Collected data

────

-- ==== Sys2Proof/Machine/Images.lean ====
section
/-! DEFINITION. The save area (R381 to R383): the image of a team, its reading back, and the place of images in the area. -/

namespace Sys2Proof.Machine

/-! ### The control section of a group (R160, R383) -/

/-- KIND of a divergence-stack entry (R160). -/
def stkCode : StkKind → Nat
  | .reconv => 0
  | .pending => 1
  | .call => 2
  | .target => 3
def stkOfCode (n : Nat) : StkKind := if n = 0 then .reconv else if n = 1 then .pending else if n = 2 then .call else .target

/-- The 24 bytes of a divergence-stack entry (R160). -/
def StkEnt.image (e : StkEnt) : List Byte := dword e.pc.toNat ++ dword e.mask.toNat ++ dword (e.label.toNat * 2 ^ 16 + stkCode e.kind)
def StkEnt.ofImage (bs : List Byte) : StkEnt :=
  let d := dwordAt bs 2
  { pc := BitVec.ofNat 64 (dwordAt bs 0), mask := BitVec.ofNat 64 (dwordAt bs 1), label := BitVec.ofNat 16 (natBits d 16 16),
    kind := stkOfCode (natBits d 0 2) }

/-- A LOOK entry (R383): KIND, WIDE, REM and index. -/
def lookWord (kind : Nat) (wide : Bool) (rem idx : Nat) : Nat :=
  2 ^ 31 + kind * 2 ^ 29 + (if wide then 2 ^ 28 else 0) + rem % 16 * 2 ^ 24 + idx % 256

/-- The LOOK entries of a reservation whose window is open. -/
def Resv.look (r : Resv) : List Nat :=
  if r.rem = 0 then []
  else
    (match r.qi with
     | some i => [lookWord 0 r.wide r.rem i]
     | none => []) ++
    (match r.named with
     | i :: more => [lookWord 1 (!more.isEmpty) r.rem i]
     | [] => []) ++
    (match r.uni with
     | some i => [lookWord 2 (r.uniN == 2) r.rem i]
     | none => [])

/-- The window of a restored LOOK entry: its value has arrived (R380, R388). -/
def Resv.ofLook (x : Nat) : Option Resv :=
  if !natBit x 31 then none
  else
    let kind := natBits x 29 2
    let wide := natBit x 28
    let i := natBits x 0 8
    some { qi := if kind = 0 then some i else none, wide := wide, named := if kind = 1 then (if wide then [i, i + 1] else [i]) else [],
           uni := if kind = 2 then some i else none, uniN := if kind = 2 then (if wide then 2 else 1) else 0, mask := 0#64, vals := [],
           rem := natBits x 24 4, arrived := true, load := false }

/-- Bytes cut or filled with zeros to a length. -/
def fit (n : Nat) (bs : List Byte) : List Byte := (bs ++ List.replicate (n - bs.length) 0#8).take n

/-- OUTB (R383). -/
def Group.outbits (g : Group) : Nat :=
  ((List.range 64).filter fun i => g.outb.any fun b => b.seq == g.seq - BitVec.ofNat 32 i).foldl (fun m i => m + 2 ^ i) 0

/-- The 512 bytes of a control section. DESIGN CHOICE: of more than 16 open LOOK entries the first 16 are kept (log entry 62). -/
def Group.control (g : Group) : List Byte :=
  let e := g.reenter
  let hage := g.hage.getD 0 3 + 4 * g.hage.getD 1 3 + 16 * g.hage.getD 2 3
  let call := match g.call with
    | some c => (if c.answered then 2 ^ 41 else 0) + 2 ^ 40 + (c.a + 0x30) * 2 ^ 32
    | none => 0
  dword e.1.toNat ++ dword g.mask.toNat ++ dword g.live.toNat ++
  dword (g.stk.length * 2 ^ 59 + e.2 * 2 ^ 54 + hage * 2 ^ 48 + call + g.status) ++
  dword (g.ktag.toNat * 2 ^ 32 + ((g.call.map fun c => c.epoch.toNat).getD 0)) ++ dword g.seq.toNat ++ dword g.outbits ++ dword 0 ++
  fit 64 ((g.resv.flatMap Resv.look).flatMap fun x => leBytes 4 x) ++ fit 384 (g.stk.reverse.flatMap StkEnt.image)

/-! ### The sections of a group (R381) -/

/-- Registers, predicates, generator, latches and control of a group. -/
def Group.section (g : Group) (named : Nat) : List Byte :=
  pad64 (g.threads.flatMap fun t => (List.range 16).flatMap fun i => leBytes 4 (t.qi i).toNat) ++
  pad64 ((List.range named).flatMap fun i => g.threads.flatMap fun t => leBytes 4 (t.ni i).toNat) ++
  pad64 (g.threads.flatMap fun t => leBytes 4 (t.k.toNat / 2 * 2) ++ leBytes 4 t.sr.toNat) ++
  ((List.range 32).flatMap fun i => leBytes 4 (g.si i).toNat) ++
  pad64 (g.threads.flatMap fun t => (List.range 3).flatMap fun i => leBytes 8 (t.hi i).toNat) ++ g.control

/-- Bytes of a keep-A snapshot of one octet (R182, R381). -/
def snapBytes (ct : Contract) : Nat := imgBytes ct true + 64

/-- The snapshots of a group, zero where it keeps none. -/
def Group.keepBytes (g : Group) (ct : Contract) : List Byte :=
  (List.range (g.width / 8)).flatMap fun o =>
    match if g.keep then g.snaps[o]? else none with
    | some sn => fit (imgBytes ct true) sn.image ++ fit 64 sn.scales
    | none => List.replicate (snapBytes ct) 0#8

/-! ### The image of a team (R381, R382) -/

/-- Offsets of the sections of an image, and its size. -/
structure Layout where
  grp : Nat
  acc : Nat
  keep : Nat
  ls : Nat
  tiles : Nat
  bars : Nat
  size : Nat
deriving DecidableEq, Repr

/-- The layout of the image of a team of a kernel. -/
def KDesc.layout (k : KDesc) : Layout :=
  let w := k.width
  let grp := padLen (64 * w) + padLen (4 * k.named * w) + padLen (8 * w) + 128 + padLen (24 * w) + 512
  let acc := 128 + k.groups * grp
  let keep := acc + k.groups * (w / 8) * k.acc * accBytes k.contract
  let ls := keep + k.groups * (w / 8) * snapBytes k.contract
  let tiles := ls + k.halves * (k.scratch * 1024)
  let bars := tiles + padLen (16 * k.tiles * k.halves)
  { grp := grp, acc := acc, keep := keep, ls := ls, tiles := tiles, bars := bars, size := bars + padLen (16 * k.barriers) }

/-- The team header (R382). -/
def Team.imageHead (t : Team) : List Byte :=
  let xyz := fun p : Nat × Nat × Nat => p.1 * 2 ^ 48 + p.2.1 * 2 ^ 32 + p.2.2 * 2 ^ 16
  dword t.kva.toNat ++ dword t.frame.toNat ++ dword (xyz t.team) ++ dword (xyz t.nteam) ++ dword t.launchId.toNat ++
  dword (t.phase.toNat * 2 ^ 32 + t.glive * 2 ^ 16 + clsCode t.cls * 2 ^ 8 + (if t.stepTest then 2 ^ 6 else 0)) ++
  dword (t.kd.layout.size / 64) ++ dword 0 ++ dword (t.core + (if t.kd.pair then (t.core + 1) * 2 ^ 9 else 0)) ++ List.replicate 56 0#8

/-- The image of a team. A group that waits at `phase` or `succ` is to issue that word again (R97). -/
def Team.imageBytes (t : Team) : List Byte :=
  let k := t.kd
  t.imageHead ++ t.groups.flatMap (fun g => g.rewind.section k.named) ++
  t.groups.flatMap (fun g => (List.range (k.width / 8)).flatMap fun o => (List.range k.acc).flatMap fun i =>
    accImage k.contract (t.accTileOf g.idx o i)) ++
  t.groups.flatMap (fun g => g.keepBytes k.contract) ++
  t.ls.flatMap (fun m => Memory.bytes m 0 (k.scratch * 1024)) ++
  pad64 (t.tiles.flatMap fun ts => (List.range k.tiles).flatMap fun i => (ts.getD i Tile.reset).image) ++
  pad64 (t.barriers.flatMap Barrier.image)

/-! ### Reading an image (R388) -/

/-- A thread from the sections of its group at offset o. -/
def Thread.ofImage (k : KDesc) (bs : List Byte) (o th : Nat) : Thread :=
  let w := k.width
  let n := o + padLen (64 * w)
  let p := n + padLen (4 * k.named * w)
  let h := p + padLen (8 * w) + 128
  { q := Vector.ofFn fun i : Fin 16 => BitVec.ofNat 32 (fieldAt bs (o + 64 * th + 4 * i.val) 4)
    n := Vector.ofFn fun i : Fin 32 => if i.val < k.named then BitVec.ofNat 32 (fieldAt bs (n + 4 * (i.val * w + th)) 4) else 0#32
    k := BitVec.ofNat 8 (fieldAt bs (p + 8 * th) 1 / 2 * 2)
    sr := BitVec.ofNat 32 (fieldAt bs (p + 8 * th + 4) 4)
    h := Vector.ofFn fun i : Fin 3 => BitVec.ofNat 64 (fieldAt bs (h + 24 * th + 8 * i.val) 8) }

/-- The outstanding batches of a restored group: those that the engines still know, by OUTB (R299, R383). -/
def outbOf (known : List Batch) (seq : W32) (bits : Nat) : List Batch :=
  known.filter fun b => (List.range 64).any fun i => natBit bits i && b.seq == seq - BitVec.ofNat 32 i

/-- A group from its section at offset o, its snapshots at offset ko, and the batches and unsealed copies that the engines know. DESIGN
CHOICE: a landing check that was still to be made at the header is not made after the restore, since the image has no place for it (log
entry 63). -/
def Group.ofImage (k : KDesc) (idx slot : Nat) (glive : Bool) (bs : List Byte) (o ko : Nat) (known : List Batch × List Nat) : Group :=
  let w := k.width
  let so := o + padLen (64 * w) + padLen (4 * k.named * w) + padLen (8 * w)
  let co := o + k.layout.grp - 512
  let d := fun i => fieldAt bs (co + 8 * i) 8
  let live := if glive then BitVec.ofNat 64 (d 2) &&& allMask w else 0#64
  let d3 := d 3
  let keep := natBit d3 8
  let call : Option OpenCall := if natBit d3 40 then
    some { epoch := BitVec.ofNat 32 (d 4), a := natBits d3 32 8 - 0x30, answered := natBit d3 41 } else none
  let seq := BitVec.ofNat 32 (d 5)
  let ib := imgBytes k.contract true
  { idx := idx, pc := BitVec.ofNat 64 (d 0), pos := 0, clause := [], resw := natBits d3 54 5, mask := BitVec.ofNat 64 (d 1) &&& allMask w,
    live := live
    stk := ((List.range (min 16 (natBits d3 59 5))).map fun i => StkEnt.ofImage ((bs.drop (co + 128 + 24 * i)).take 24)).reverse
    s := Vector.ofFn fun i : Fin 32 => BitVec.ofNat 32 (fieldAt bs (so + 4 * i.val) 4)
    threads := (List.range w).map fun th => Thread.ofImage k bs o th
    hage := #v[natBits d3 48 2, natBits d3 50 2, natBits d3 52 2]
    resv := (List.range 16).filterMap fun i => Resv.ofLook (fieldAt bs (co + 64 + 4 * i) 4)
    touched := [], land := none, wait := if call.isSome && live != 0#64 then .sysc else .none, wpc := 0#64, wword := 0, prior := none
    mstat := BitVec.ofNat 32 (natBits d3 0 4), keep := keep, ktag := BitVec.ofNat 32 (d 4 / 2 ^ 32)
    snaps := if keep then (List.range (w / 8)).map fun i =>
      { image := (bs.drop (ko + i * snapBytes k.contract)).take ib, scales := (bs.drop (ko + i * snapBytes k.contract + ib)).take 64 } else []
    seq := seq, outb := outbOf known.1 seq (d 6), unsealed := known.2, pendingStores := 0, late := [], wrote := [], part := [],
    monitor := none, csel := 0, call := call
    deferred := [], traceDrop := false, tslots := 0, slot := slot }

/-- The bytes of n 64-byte units and so on: a slice of a list. -/
def slice (bs : List Byte) (o n : Nat) : List Byte := (bs.drop o).take n

/-- A team in START takes its image. -/
def Team.ofImage (t : Team) (bs : List Byte) (known : Nat → List Batch × List Nat) : Team :=
  let k := t.kd
  let l := k.layout
  let d5 := dwordAt bs 5
  let ab := accBytes k.contract
  let octs := k.width / 8
  let grp := fun (g : Group) =>
    Group.ofImage k g.idx g.slot (natBit d5 (16 + g.idx)) bs (128 + g.idx * l.grp) (l.keep + g.idx * octs * snapBytes k.contract) (known g.idx)
  { t with phase := BitVec.ofNat 32 (d5 / 2 ^ 32), stepTest := natBits d5 6 2 == 1, groups := t.groups.map grp
           acc := (List.range k.groups).map fun g => (List.range octs).map fun o => (List.range k.acc).map fun i =>
             (List.range 256).map fun x => itemAt bs (l.acc + ((g * octs + o) * k.acc + i) * ab) (ab / 256) x
           ls := (List.range k.halves).map fun h => Memory.write [] 0 (slice bs (l.ls + h * (k.scratch * 1024)) (k.scratch * 1024))
           tiles := (List.range k.halves).map fun h => (List.range k.tiles).map fun i =>
             let o := l.tiles + 16 * (h * k.tiles + i)
             Tile.ofImage (fieldAt bs o 8) (BitVec.ofNat 64 (fieldAt bs (o + 8) 8))
           barriers := (List.range k.barriers).map fun i => Barrier.ofImage (fieldAt bs (l.bars + 16 * i) 8) (fieldAt bs (l.bars + 16 * i + 8) 8) }

/-! ### The area (R381, R389) -/

/-- CAUSE codes (R381). -/
def causeCode : Cause → Nat
  | .cmd => 0
  | .stop => 1
  | .sched => 2

/-- The 64 bytes of the area's header. -/
def areaHead (c : Ctx) (nteam units ts : Nat) (cause : Cause) : List Byte :=
  dword (nteam * 2 ^ 32 + units) ++ dword ts ++ dword (c.tenant.toNat * 2 ^ 48 + c.num * 2 ^ 32 + causeCode cause) ++ List.replicate 40 0#8

/-- Bytes of a context's save area. -/
def Ctx.areaBytes (c : Ctx) : Nat := c.savesz * 4096

/-- Dword 5 and the size in bytes of the image at an offset. -/
def State.imageD5 (s : State) (c : Ctx) (off : Nat) : Nat := s.mem.rd (c.savebase + off + 40) 8
def State.imageSize (s : State) (c : Ctx) (off : Nat) : Nat := 64 * s.mem.rd (c.savebase + off + 48) 4

/-- Offsets of n images from one on. -/
def State.imagesFrom (s : State) (c : Ctx) : Nat → Nat → List Nat
  | 0, _ => []
  | n + 1, off => off :: s.imagesFrom c n (off + s.imageSize c off)

/-- NTEAM and UNITS of the header. -/
def State.areaCount (s : State) (c : Ctx) : Nat := s.mem.rd (c.savebase + 4) 4
def State.areaUnits (s : State) (c : Ctx) : Nat := s.mem.rd c.savebase 4

/-- Images of a context that are still to be restored, in the order of the area. -/
def insertCand (x : Cand) : List Cand → List Cand
  | [] => [x]
  | y :: ys => if x.off ≤ y.off then x :: y :: ys else y :: insertCand x ys
def State.heldImages (s : State) (ctx : Nat) : List Cand :=
  (s.sch.cands.filter fun c => c.ctx == ctx && c.off != 0).foldl (fun l c => insertCand c l) []

/-- What stands in the area before new images: bytes to write from offset 64, how many images and units, whose they are, and where the
held images are then. -/
structure AreaPlan where
  keep : List Byte
  start : Nat
  count : Nat
  ids : List Nat
  moved : List (Nat × Nat)
deriving DecidableEq, Repr

/-- New offsets of held images that are moved together. -/
def State.packed (s : State) (c : Ctx) : List Cand → Nat → List (Nat × Nat)
  | [], _ => []
  | x :: xs, off => (x.off, off) :: s.packed c xs (off + s.imageSize c x.off)

/-- Held images stay where they are while every image of the area is held or restored (R389); otherwise, among images that `ctxld` has
restored, they are moved together. With none held, a save writes from the start. -/
def State.planArea (s : State) (c : Ctx) : AreaPlan :=
  let held := s.heldImages c.num
  if held.isEmpty then { keep := [], start := 64, count := 0, ids := [], moved := [] }
  else
    let n := s.areaCount c
    if (s.imagesFrom c n 64).all fun o => natBit (s.imageD5 c o) 5 || held.any fun x => x.off == o then
      { keep := [], start := 64 * s.areaUnits c, count := n, ids := c.saveIds.take n, moved := [] }
    else
      let bs := held.flatMap fun x => s.mem.bytes (c.savebase + x.off) (s.imageSize c x.off)
      { keep := bs, start := 64 + bs.length, count := held.length, ids := held.map Cand.id, moved := s.packed c held 64 }

/-- Writes the images of some teams and the header into the area; an error is the detail of a WATCHDOG: no room, or a line that the save
writes in part and whose bytes are lost (R376, R381). -/
def State.writeArea (s : State) (c : Ctx) (teams : List Team) (cause : Cause) : Except Nat State :=
  let p := s.planArea c
  let bs := teams.flatMap Team.imageBytes
  let total := p.start + bs.length
  if c.areaBytes < total then .error 2
  else if ([(c.savebase, 64), (c.savebase + 64, p.keep.length), (c.savebase + p.start, bs.length)].any fun x =>
      (partLines x.1 x.2).any s.badLine) then .error 3
  else
    let s1 := ((s.store (c.savebase + 64) p.keep).store (c.savebase + p.start) bs).store c.savebase
      (areaHead c (p.count + teams.length) (total / 64) (s.ptp % 2 ^ 56) cause)
    let s2 := s1.updCtx c.num fun c => { c with saveIds := p.ids ++ teams.map Team.id }
    let place := fun (x : Cand) => match p.moved.find? fun m => m.1 == x.off with
      | some m => { x with off := m.2 }
      | none => x
    .ok (s2.updSch fun x => { x with cands := x.cands.map fun y => if y.ctx == c.num && y.off != 0 then place y else y })

end Sys2Proof.Machine
end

────

* Task directions
For the lines above, output exactly those from the line containing "a group. -/" through the line containing "pad64 ((List.range named).flatMap", and skip the others.

* Answer for this exercise
/-- Registers, predicates, generator, latches and control of a group. -/
def Group.section (g : Group) (named : Nat) : List Byte :=
  pad64 (g.threads.flatMap fun t => (List.range 16).flatMap fun i => leBytes 4 (t.qi i).toNat) ++
  pad64 ((List.range named).flatMap fun i => g.threads.flatMap fun t => leBytes 4 (t.ni i).toNat) ++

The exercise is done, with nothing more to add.